The John H. Jackson Moot Court Competition. is an international moot court competition on WTO law. The competition takes place on a yearly basis, with its first edition dating back to 2002. The competition was formerly known as ELSA Moot Court Competition on WTO but has been renamed in 2018 after the American professor of law John Howard Jackson.

The competition is structured into six regional rounds all over the world and a final oral round where around 25 selected teams take part in. Each edition of the moot court hosts around one hundred teams constituted of two to four law students.

The Competition simulates a hearing of the WTO dispute settlement system. Teams prepare and analyse a fictitious case created by specialists of WTO Law and present their arguments for both the Complainant and the Respondent, first in a written format and then in front of a Panel which consists of WTO and trade law experts.

The competition is organised by the European Law Students' Association (ELSA) and is technically supported by the World Trade Organization. It gathers participants from around 40 countries and 80 universities every year. The 18th and the 19th editions of the Competition where mainly organised online. 

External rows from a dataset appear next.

-- ==== Sys2Proof/Machine/Appends.lean ====
section
/-! DEFINITION. Appends, commits, rollbacks and shifts (chapter 09): admission, application, forwarding to the partner and answers. -/

namespace Sys2Proof.Machine

/-! ## What admission waits for (R204) -/

/-- An operation of the sequence is between its admission and its step: later ones wait. -/
def slotBlocked (s : State) (slot : Nat) : Bool :=
  tany s.work.ctlOps fun _ o => o.slot == slot && o.started && o.op != 2 && !o.compacting

/-- A waiting append's action is still under way. -/
def waitAlive (s : State) (w : AppWait) : Bool :=
  match startedAct s w.inst 2 with
  | some (_, k, _) => k == w.act
  | none => false

/-- An append of the sequence that arrived before place `order` still waits (R204). -/
def appendAhead (s : State) (slot order : Nat) : Bool :=
  s.work.waits.any fun w => w.slot == slot && decide (w.order < order) && waitAlive s w

/-- A commit, rollback or shift of the sequence that arrived before place `order` still waits (R204). -/
def ctlAhead (s : State) (slot order : Nat) : Bool := tany s.work.ctlOps fun k o => o.slot == slot && !o.started && decide (k < order)

/-- The place of an append in the order of arrival: that of its wait, or behind everything that has arrived. -/
def appendOrder (s : State) (inst k : Nat) : Nat :=
  match s.work.waits.find? fun w => w.inst == inst && w.act == k with
  | some w => w.order
  | none => s.work.next

/-- An append must wait: an operation that arrived before it is not yet admitted, or is between its admission and its step (R204). -/
def appendMustWait (s : State) (slot order : Nat) : Bool := slotBlocked s slot || ctlAhead s slot order || appendAhead s slot order

/-- An append takes its place in the order of arrival. -/
def joinWaits (inst k slot : Nat) (s : State) : State :=
  if s.work.waits.any fun w => w.inst == inst && w.act == k then s
  else { s with work := { s.work with
    waits := (s.work.waits.filter (waitAlive s)) ++ [{ inst := inst, act := k, slot := slot, order := s.work.next }], next := s.work.next + 1 } }

/-- An append has its turn. -/
def leaveWaits (inst k : Nat) (s : State) : State :=
  { s with work := { s.work with waits := s.work.waits.filter fun w => !(w.inst == inst && w.act == k) } }

/-- Appends of the sequence between admission and their step. -/
def appendsOn (s : State) (slot : Nat) : Bool := tany s.work.appends fun _ a => a.slot == slot

/-- The tenant's key slot is in service (08 Table 8.3, check 2). -/
def keySlotUp (s : State) (tenant : Nat) : Bool :=
  match slotOfTenant s tenant with
  | some (_, k) => k.st == .active && (match k.retireAt with | some t => decide (now s < t) | none => true)
  | none => false

/-! ## Append messages (R202, R203) -/

/-- FIRST_POS, N, LAYER0, layer count and POS_EXPLICIT of an append header (Table 9.2). -/
abbrev hFirst (b : Bytes) : Nat := bits (rd b 0 4) 24 0
abbrev hN (b : Bytes) : Nat := bits (rd b 4 1) 5 0 + 1
abbrev hLayer0 (b : Bytes) : Nat := rd b 5 1
abbrev hLayers (b : Bytes) : Nat := rd b 6 1 + 1
abbrev hExplicit (b : Bytes) : Bool := bitAt (rd b 7 1) 0

/-- The data kinds of a sequence. -/
def dataKinds (d : Bytes) : List Nat := if dLatent d then [0] else [0, 1]

/-- Bytes of the position array. -/
def posBytes (b : Bytes) : Nat := if hExplicit b then alignUp 64 (4 * hN b) else 0

/-- Bytes of one data block. -/
def blockBytes (d : Bytes) (n k : Nat) : Nat := alignUp 64 (n * dKvHeads d * dDim d k * 2)

/-- Bytes of one layer's blocks. -/
def layerBytes (d : Bytes) (n : Nat) : Nat := (dataKinds d).foldl (fun a k => a + blockBytes d n k) 0

/-- The length R203 gives an append message. -/
def appendLen (d b : Bytes) : Nat := 64 + posBytes b + hLayers b * layerBytes d (hN b)

/-- k_pos of token `i` of the message. -/
def appendPos (b : Bytes) (i : Nat) : Nat := if hExplicit b then rd b (64 + 4 * i) 4 else hFirst b + i

/-- Row 1 of Table 9.3 for a message of a sequence with descriptor `d` (none: not found); `p` are the action's parameters. -/
def appendMalformed (p : Bytes) (d : Option Bytes) (offset len : Nat) (b : Bytes) : Bool :=
  let base := rd p 12 6
  let stride := rd p 20 4
  decide (offset < base) || (offset - base) % stride != 0 || decide (bits (rd p 18 1) 5 0 < (offset - base) / stride) ||
  decide (stride < len) || decide (len < 64) ||
  bits (rd b 0 4) 31 25 != 0 || bits (rd b 4 1) 7 6 != 0 || bits (rd b 7 1) 7 1 != 0 || !zeroAt b 8 56 ||
  (hExplicit b && (List.range (hN b)).any fun i => decide (2 ^ 24 ≤ appendPos b i)) ||
  (match d with
   | none => false
   | some d => len != appendLen d b || decide (dLayers d < hLayer0 b + hLayers b) || decide (dMaxTokens d < hFirst b + hN b))

/-- The layers a message names. -/
def namedLayers (b : Bytes) : List Nat := (List.range (hLayers b)).map (hLayer0 b + ·)

/-- The tensors an append writes: its data kinds, and the scale kind of each streamed YQ kind. -/
def appendTens (d : Bytes) (l : Nat) : List Nat :=
  (dataKinds d).flatMap fun k => (l * 4 + k) :: (scaleTen d (l * 4 + k)).toList

/-- The pages that tokens [a, b) of a tensor lie in, in every head group. -/
def spanPages (d : Bytes) (a b : Nat) : List Nat :=
  if a < b then
    (List.range (dGroups d)).flatMap fun g =>
      (List.range ((b - 1) / dTokens d - a / dTokens d + 1)).map fun i => pageIdx d g (a / dTokens d + i)
  else []

/-- FILL of a layer. -/
def fillOf (q : Seq) (l : Nat) : Nat := tget 0 q.app.fill l

/-- The staged rows of one page, in token then head order (04 Table 4.8), for message tokens `is`. -/
def stagedRows (d b : Bytes) (l k g : Nat) (is : List Nat) : Bytes :=
  let off := 64 + posBytes b + (l - hLayer0 b) * layerBytes d (hN b) +
    (((dataKinds d).filter (fun j => decide (j < k))).foldl (fun a j => a + blockBytes d (hN b) j) 0)
  let row := dDim d k * 2
  is.flatMap fun i => slice b (off + (i * dKvHeads d + g * dHeadsPerPage d) * row) (dHeadsPerPage d * row)

/-- Issue the APPEND_TAIL commands of an append (R207 step 3). -/
def issueAppend (id : Nat) (s : State) : State :=
  match tlook s.work.appends id with
  | none => s
  | some a =>
    let q := seqOf s a.slot
    let d := q.desc
    let t := dTokens d
    let img := (progOf s a.program).image
    let cmds := (List.range a.nLayers).flatMap fun dl => (dataKinds d).flatMap fun k =>
      (spanPages d a.first (a.first + a.n)).map fun idx => (a.layer0 + dl, k, idx)
    let s := cmds.foldl (fun s e =>
      let (l, k, idx) := e
      let ti := l * 4 + k
      let p := idx % dPages d
      let is := (List.range a.n).filter fun i => (a.first + i) / t == p
      let name := (frameOf s a.slot ti idx).getD 0
      let rot := signed 32 q.app.rotOffset
      let c := { mkCmd s 1 a.slot ti idx name name a.program (.append id) with
        norm := k == 0 && pNorm img
        rotary := k == 0 && pRot img
        pos := a.first + is.headD 0
        staged := stagedRows d a.data l k (idx / dPages d) is
        accepted := is.map fun i => (a.first + i) % t
        poss := is.map fun i => unsigned 64 (((a.poss[i]?).getD 0 : Nat) + rot)
        pair := (scaleTen d ti).bind fun sc => (frameOf s a.slot sc idx).map fun f => (f, f) }
      issueUnit (chanOf s name) c s) s
    { s with work := { s.work with appends := tput s.work.appends id { a with left := cmds.length, issued := true, held := false } } }

/-- A confirmed request of the sequence reads below an E above `first` (08 R182). -/
def readersAbove (s : State) (slot first : Nat) : Bool :=
  tany s.req fun _ r => r.slot == slot && r.st == .confirmed && (match r.tuple with | some t => decide (first < t.e) | none => false)

/-- Rows 5 to 13 of Table 9.3 for a sequence that exists, and acceptance (R206, R207). A shortage of frames is raised in the home region of
LAYER0's first page (log 59). -/
def appendAdmit (x : Inst) (inst k : Nat) (p b : Bytes) (slot : Nat) (s : State) : State :=
  let q := seqOf s slot
  let d := q.desc
  let partner := bitAt (rd p 9 1) 0
  let prog := rd p 8 1
  let first := hFirst b
  let n := hN b
  let layers := namedLayers b
  if !(q.st == .active || (q.st == .loading && partner)) then actEnd inst k stStateConflict (refuseSeq slot x.tenant 2 s (whoOf x.msg))
  else if layers.any fun l => (appendTens d l).any fun ti => (tenOf q ti).st == .absent then actEnd inst k stNoPage s
  else
    match progCheck x.tenant prog (rd p 10 2) 2 s (whoOf x.msg) with
    | (some st, s) => actEnd inst k st s
    | (none, s) =>
      if shapeBad (progOf s prog).image d then actEnd inst k stMalformed s
      else if q.app.commitPending then actEnd inst k stRetry s
      else if layers.all fun l => decide (first + n ≤ q.committed + fillOf q l) then
        actDone inst k stOk true false 0 (countTenant x.tenant 0x34 s)
      else if q.app.takeover && first != q.committed then actEnd inst k stUnknownRequest s
      else if (layers.any fun l => first != q.committed + fillOf q l) || decide (q.committed + 64 < first + n) then
        actEnd inst k stStateConflict (refuseSeq slot x.tenant 2 s (whoOf x.msg))
      else if bf16Bad (b.drop (64 + posBytes b)) then actEnd inst k stMalformed s
      else
        let pages := layers.flatMap fun l => (appendTens d l).flatMap fun ti => (spanPages d first (first + n)).map fun idx => (ti, idx)
        match givePages slot pages s with
        | none => actEnd inst k stRetry (frameExhausted (homeRegion slot (hLayer0 b) 0 (first / dTokens d)) s)
        | some s =>
          let id := s.work.next
          let held := readersAbove s slot first
          let a : Append :=
            { inst := inst, slot := slot, first := first, n := n, layer0 := hLayer0 b, nLayers := hLayers b, program := prog
              poss := (List.range n).map (appendPos b), data := b, held := held
              rgns := (pages.flatMap fun e => [homeOf d slot e.1 e.2, (frameOf s slot e.1 e.2).getD 0 / 2 ^ 40]).dedup }
          let s := { s with work := { s.work with next := id + 1, appends := tput s.work.appends id a } }
          let s := actBusy inst k (startProgUse prog (enterSeq slot s))
          if held then count (rgnCntOff (dirRegion slot) 13) s else issueAppend id s

/-- The appended message's bytes: the node reads the slot once (R203). -/
def enabledBytes (s : State) (m : EnMsg) : Bytes := winRead s m.window m.offset m.len

/-- What the epoch check needs of an instance's message. -/
def routedOf (x : Inst) (m : EnMsg) : Routed := { entry := x.entry, arg := x.arg, msg := m }

/-- Table 9.3 in order for an append that has its turn: `tag` and `slot` name its sequence. -/
def appendDo (inst : Nat) (x : Inst) (k : Nat) (p : Bytes) (m : EnMsg) (slot : Option Nat) (s : State) : State :=
  let tag := rd p 0 8
  let b := enabledBytes s m
  let d := slot.map fun q => (seqOf s q).desc
  let s := doneReading inst s
  if appendMalformed p d m.offset m.len b then actEnd inst k stMalformed s
  else if !keySlotUp s x.tenant then actEnd inst k stTenantRevoked s
  else
    match epochCheck x.tenant tag (hFirst b) (hFirst b + hN b) ((d.map dMaxTokens).getD (placedEnd s x.tenant tag)) (routedOf x m) s with
    | (some st, s) => actEnd inst k st s
    | (none, s) =>
      let partner := bitAt (rd p 9 1) 0
      let prim := primaryAt s x.tenant tag (hFirst b)
      if !partner && prim.isSome && prim != some (myNode s) then
        (match placing s x.tenant tag with
         | (c, dm) :: _ => actEnd inst k stRedirect
             (redirect c dm x.tenant tag (hFirst b) (hFirst b + hN b) (routedOf x m) s)
         | [] => s)
      else if partner && (prim.isNone || nodeOfEndpoint s m.src != prim) then actEnd inst k stAccess s
      else match slot with
        | none => actEnd inst k stNoPage s
        | some slot => appendAdmit x inst k p b slot s

/-- APPEND_HELD_RELEASE (08 R182): the requests that read above the append's first position have completed. -/
def execAppendHeldRelease (app : Nat) (s : State) : Host.Outcome State Fault Refusal :=
  .next (match tlook s.work.appends app with
    | none => s
    | some a => if a.held && !readersAbove s a.slot a.first then issueAppend app s else s)

/-! ## Commit control messages (R209) -/

/-- Body fields of Table 9.5. -/
abbrev cOp (b : Bytes) : Nat := bits (rd b 0 1) 1 0
abbrev cTenant (b : Bytes) : Nat := bits (rd b 2 2) 11 0
abbrev cBaseC (b : Bytes) : Nat := bits (rd b 4 4) 24 0
abbrev cTag (b : Bytes) : Nat := rd b 8 8
abbrev cMask (b : Bytes) : Nat := rd b 16 8
abbrev cFrom (b : Bytes) : Nat := bits (rd b 16 4) 24 0
abbrev cDelta (b : Bytes) : Nat := rd b 20 4
abbrev cAccepted (b : Bytes) : Nat := bits (rd b 24 1) 6 0
abbrev cBaseRot (b : Bytes) : Nat := rd b 24 4
abbrev cReqId (b : Bytes) : Nat := rd b 28 4

/-- A body that breaks Table 9.5. -/
def ctlMalformed (b : Bytes) : Bool :=
  b.length != 32 || cOp b == 3 || bits (rd b 0 1) 7 2 != 0 || !zeroAt b 1 1 || bits (rd b 2 2) 15 12 != 0 || bits (rd b 4 4) 31 25 != 0 ||
  (cOp b == 2 && (bits (rd b 16 4) 31 25 != 0 || cDelta b == 0)) ||
  (cOp b != 2 && (!zeroAt b 25 3 || bits (rd b 24 1) 7 7 != 0 || decide (64 < cAccepted b))) ||
  (cOp b == 1 && cMask b != 0)

/-- Answer a commit control message (Table 9.6). -/
def ctlAnswer (o : CtlOp) (status : Nat) (rep single compacted : Bool) (s : State) : State :=
  let q := seqOf s o.slot
  let r := leBytes 1 status ++ leBytes 1 (bitOf rep 0 + bitOf single 1 + bitOf compacted 2) ++ [0, 0] ++ leBytes 4 q.committed ++
    leBytes 4 q.app.rotOffset ++ leBytes 4 (cReqId o.body)
  sendOnce o.port 0xA3 o.src (cTenant o.body) o.msgId 0 (some o.addr) (tenantQueue s (cTenant o.body)) r (saveResp o.src o.msgId 0xA3 r s)

/-- The number of set bits. -/
def popcount (v : Nat) : Nat := (List.range 64).countP fun i => bitAt v i

/-- The accepted tail indices, ascending. -/
def acceptedList (b : Bytes) : List Nat := (List.range 64).filter fun i => bitAt (cMask b) i

/-- The checks of R210 on a commit: the answer with REPEAT, or none when it is accepted. -/
def commitCheck (q : Seq) (b : Bytes) : Option (Nat × Bool) :=
  let a := cAccepted b
  let base := cBaseC b
  if popcount (cMask b) ≠ a then some (stMalformed, false)
  else if a ≠ 0 ∧ q.committed = base + a ∧ q.tail = 0 then some (stOk, true)
  else if a = 0 ∧ q.committed = base ∧ q.tail = 0 then some (stOk, false)
  else if q.committed ≠ base then some (stStateConflict, false)
  else if q.app.commitPending then some (stRetry, false)
  else if q.app.takeover = true ∧ a ≠ 0 then some (stUnknownRequest, false)
  else if (acceptedList b).any (fun i => decide (q.tail ≤ i) || (List.range (dLayers q.desc)).any fun l => decide (fillOf q l ≤ i)) then
    some (stStateConflict, false)
  else none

Since 2020, Pascal Lamy, former Director General of the WTO, is the Patron of the Competition.

The competition

Organisers 
The Competition is organized by the international board of the European Law Students’ Association (ELSA). The European Law Students’ Association (ELSA) is an international, independent, non-political, non-profit making organisation for students and recent graduates in the field of Law. ELSA organises international project, amongst which the John H. Jackson Moot Court Competition.

The administrative planning of the Competition, the coordination of the Regional Rounds, and the organisation of the Final Oral Round is carried out by ELSA and the regional rounds of the competition are organized by selected hosts (universities, entities, firms)

Sponsors and supporters 

The John H. Jackson Moot Court Competition is supported by multiple historical sponsors, in addition to the technical support of the World Trade Organization. They are providing financial and academic support to the organisation. 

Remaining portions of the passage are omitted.